→ What is expected
Your output must match the records below character for character.

━━━

/-- Settles O11: a NOP ends at once, and a branch by its predicate. -/
theorem nopAndBranchIssue : Obligations.NopAndBranchIssue := by
  unfold Obligations.NopAndBranchIssue
  intro q i s j job ready
  refine ⟨execDescNop_ready job ready, fun branch always alone covered => congrArg Host.Outcome.next ?_,
    fun branch compares _ => congrArg Host.Outcome.next ?_⟩
  · exact branchStart_always job ready branch always alone covered
  · exact branchStart_predicts job ready branch compares

/-! ### Resolution (06 R136, R143, R144; 05 R120) -/

section
variable {s : State} {q : QId} {i : BitVec 32} {j : Job}

/-- A branch has resolved: it has ended, its counter and its block have the outcome, and the branches count by one. -/
def branchNoted (s : State) (q : Nat) (i : BitVec 32) (taken : Bool) : State :=
  bump (recordOutcome (trainPred (branchEnded s q i taken) q i taken) q taken) 0x8060 (queueDie q + 1) 1

/-- A branch waits to resolve, outside a replay, with no earlier VE descriptor of its queue running. -/
structure Resolves (s : State) (q : QId) (i : BitVec 32) (j : Job) : Prop where
  job : s.job q.val i = some j
  waits : j.phase = .working
  branch : descType j.words = 4
  clear : veBefore (s.queue q.val) i = false
  alone : j.replay = none

/-- How a branch resolves outside a replay, by its outcome and by what was predicted. -/
theorem branchResolve_eq (h : Resolves s q i j)
    (covered : branchTaken j.words (s.queue q.val).inputs = true → skipCovered (s.queue q.val) i j.words = true) :
    branchResolve q i s =
      let taken := branchTaken j.words (s.queue q.val).inputs
      let t := if j.predicted = some taken then branchNoted s q.val i taken else squash (branchNoted s q.val i taken) q.val
      if taken then takeSkip t q.val i j.words else t := by
  obtain ⟨job, waits, branch, clear, alone⟩ := h
  have goes : ¬(descType j.words ≠ 4 ∨ j.phase ≠ .working ∨ veBefore (s.queue q.val) i = true) := by
    simp [branch, waits, clear]
  have resolves : ¬(branchTaken j.words (s.queue q.val).inputs && !skipCovered (s.queue q.val) i j.words
      && (s.queue q.val).state == .running) = true := by
    cases taken : branchTaken j.words (s.queue q.val).inputs with
    | false => simp
    | true => simp [covered taken]
  simp only [branchResolve, job, if_neg goes, alone, if_neg resolves]
  rfl

end

/-! ### Where a queue goes on (06 R136, R144) -/

section
variable (s : State) (q : Nat)

@[simp] theorem dropSpecs_queues (pick : SpecFill → Bool) : (dropSpecs s q pick).queues = s.queues := by
  unfold dropSpecs
  extract_lets d c gone
  split <;> rfl

@[simp] theorem dropFetches_queues (pick : BitVec 32 → Bool) : (dropFetches s q pick).queues = s.queues := rfl

/-- A misprediction has been counted, and what the predicted path held or asked for is given up. -/
def pathDropped : State :=
  dropFetches (dropSpecs (bump s 0x8061 (queueDie q + 1) 1) q (fun _ => true)) q (fun _ => true)

theorem pathDropped_queues : (pathDropped s q).queues = s.queues := by simp [pathDropped]

end

section
variable {u : State} {q : Nat} (wf : mwf Queue.init 0 u.queues = true)
  (active : (u.queue q).state = .running ∨ (u.queue q).state = .parking)
include wf active

theorem takeSkip_head (i : BitVec 32) (l : List Word) :
    ((takeSkip u q i l).queue q).head = i + 1 + BitVec.ofNat 32 (wbits (dword l 5) 63 56) := by
  have wf' (pick : SpecFill → Bool) (test : BitVec 32 → Bool) :
      mwf Queue.init 0 (dropFetches (dropSpecs u q pick) q test).queues = true := by simpa using wf
  unfold takeSkip
  extract_lets goal inSkip
  rcases active with state | state <;> rw [state] <;> exact congrArg Queue.head (queue_setQueue (wf' _ _) q _)

theorem squash_queue : (squash u q).queue q = { u.queue q with fetched := [], fetchAt := (u.queue q).head } := by
  have queues := pathDropped_queues u q
  have kept : (pathDropped u q).queue q = u.queue q := congrArg (mget Queue.init · q) queues
  have squashed : squash u q = (pathDropped u q).setQueue q { u.queue q with fetched := [], fetchAt := (u.queue q).head } := by
    rw [← kept] at active ⊢
    rw [squash]
    dsimp only
    split
    case h_1 => rfl
    case h_2 => rfl
    case h_3 runs parks => exact absurd active (not_or.mpr ⟨runs, parks⟩)
  rw [squashed]
  exact queue_setQueue (queues ▸ wf) q _

end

━━━

→ Result of the exercise
/-- Settles O11: a NOP ends at once, and a branch by its predicate. -/
theorem nopAndBranchIssue : Obligations.NopAndBranchIssue := by
  unfold Obligations.NopAndBranchIssue
  intro q i s j job ready
  refine ⟨execDescNop_ready job ready, fun branch always alone covered => congrArg Host.Outcome.next ?_,
    fun branch compares _ => congrArg Host.Outcome.next ?_⟩
  · exact branchStart_always job ready branch always alone covered
  · exact branchStart_predicts job ready branch compares

/-! ### Resolution (06 R136, R143, R144; 05 R120) -/

section
variable {s : State} {q : QId} {i : BitVec 32} {j : Job}

/-- A branch has resolved: it has ended, its counter and its block have the outcome, and the branches count by one. -/
def branchNoted (s : State) (q : Nat) (i : BitVec 32) (taken : Bool) : State :=
  bump (recordOutcome (trainPred (branchEnded s q i taken) q i taken) q taken) 0x8060 (queueDie q + 1) 1

/-- A branch waits to resolve, outside a replay, with no earlier VE descriptor of its queue running. -/
structure Resolves (s : State) (q : QId) (i : BitVec 32) (j : Job) : Prop where
  job : s.job q.val i = some j
  waits : j.phase = .working
  branch : descType j.words = 4
  clear : veBefore (s.queue q.val) i = false
  alone : j.replay = none

/-- How a branch resolves outside a replay, by its outcome and by what was predicted. -/
theorem branchResolve_eq (h : Resolves s q i j)
    (covered : branchTaken j.words (s.queue q.val).inputs = true → skipCovered (s.queue q.val) i j.words = true) :
    branchResolve q i s =
      let taken := branchTaken j.words (s.queue q.val).inputs
      let t := if j.predicted = some taken then branchNoted s q.val i taken else squash (branchNoted s q.val i taken) q.val
      if taken then takeSkip t q.val i j.words else t := by
  obtain ⟨job, waits, branch, clear, alone⟩ := h
  have goes : ¬(descType j.words ≠ 4 ∨ j.phase ≠ .working ∨ veBefore (s.queue q.val) i = true) := by
    simp [branch, waits, clear]
  have resolves : ¬(branchTaken j.words (s.queue q.val).inputs && !skipCovered (s.queue q.val) i j.words
      && (s.queue q.val).state == .running) = true := by
    cases taken : branchTaken j.words (s.queue q.val).inputs with
    | false => simp
    | true => simp [covered taken]
  simp only [branchResolve, job, if_neg goes, alone, if_neg resolves]
  rfl

end

/-! ### Where a queue goes on (06 R136, R144) -/

section
variable (s : State) (q : Nat)

@[simp] theorem dropSpecs_queues (pick : SpecFill → Bool) : (dropSpecs s q pick).queues = s.queues := by
  unfold dropSpecs
  extract_lets d c gone
  split <;> rfl

@[simp] theorem dropFetches_queues (pick : BitVec 32 → Bool) : (dropFetches s q pick).queues = s.queues := rfl

/-- A misprediction has been counted, and what the predicted path held or asked for is given up. -/
def pathDropped : State :=
  dropFetches (dropSpecs (bump s 0x8061 (queueDie q + 1) 1) q (fun _ => true)) q (fun _ => true)

theorem pathDropped_queues : (pathDropped s q).queues = s.queues := by simp [pathDropped]

end

section
variable {u : State} {q : Nat} (wf : mwf Queue.init 0 u.queues = true)
  (active : (u.queue q).state = .running ∨ (u.queue q).state = .parking)
include wf active

theorem takeSkip_head (i : BitVec 32) (l : List Word) :
    ((takeSkip u q i l).queue q).head = i + 1 + BitVec.ofNat 32 (wbits (dword l 5) 63 56) := by
  have wf' (pick : SpecFill → Bool) (test : BitVec 32 → Bool) :
      mwf Queue.init 0 (dropFetches (dropSpecs u q pick) q test).queues = true := by simpa using wf
  unfold takeSkip
  extract_lets goal inSkip
  rcases active with state | state <;> rw [state] <;> exact congrArg Queue.head (queue_setQueue (wf' _ _) q _)

theorem squash_queue : (squash u q).queue q = { u.queue q with fetched := [], fetchAt := (u.queue q).head } := by
  have queues := pathDropped_queues u q
  have kept : (pathDropped u q).queue q = u.queue q := congrArg (mget Queue.init · q) queues
  have squashed : squash u q = (pathDropped u q).setQueue q { u.queue q with fetched := [], fetchAt := (u.queue q).head } := by
    rw [← kept] at active ⊢
    rw [squash]
    dsimp only
    split
    case h_1 => rfl
    case h_2 => rfl
    case h_3 runs parks => exact absurd active (not_or.mpr ⟨runs, parks⟩)
  rw [squashed]
  exact queue_setQueue (queues ▸ wf) q _

end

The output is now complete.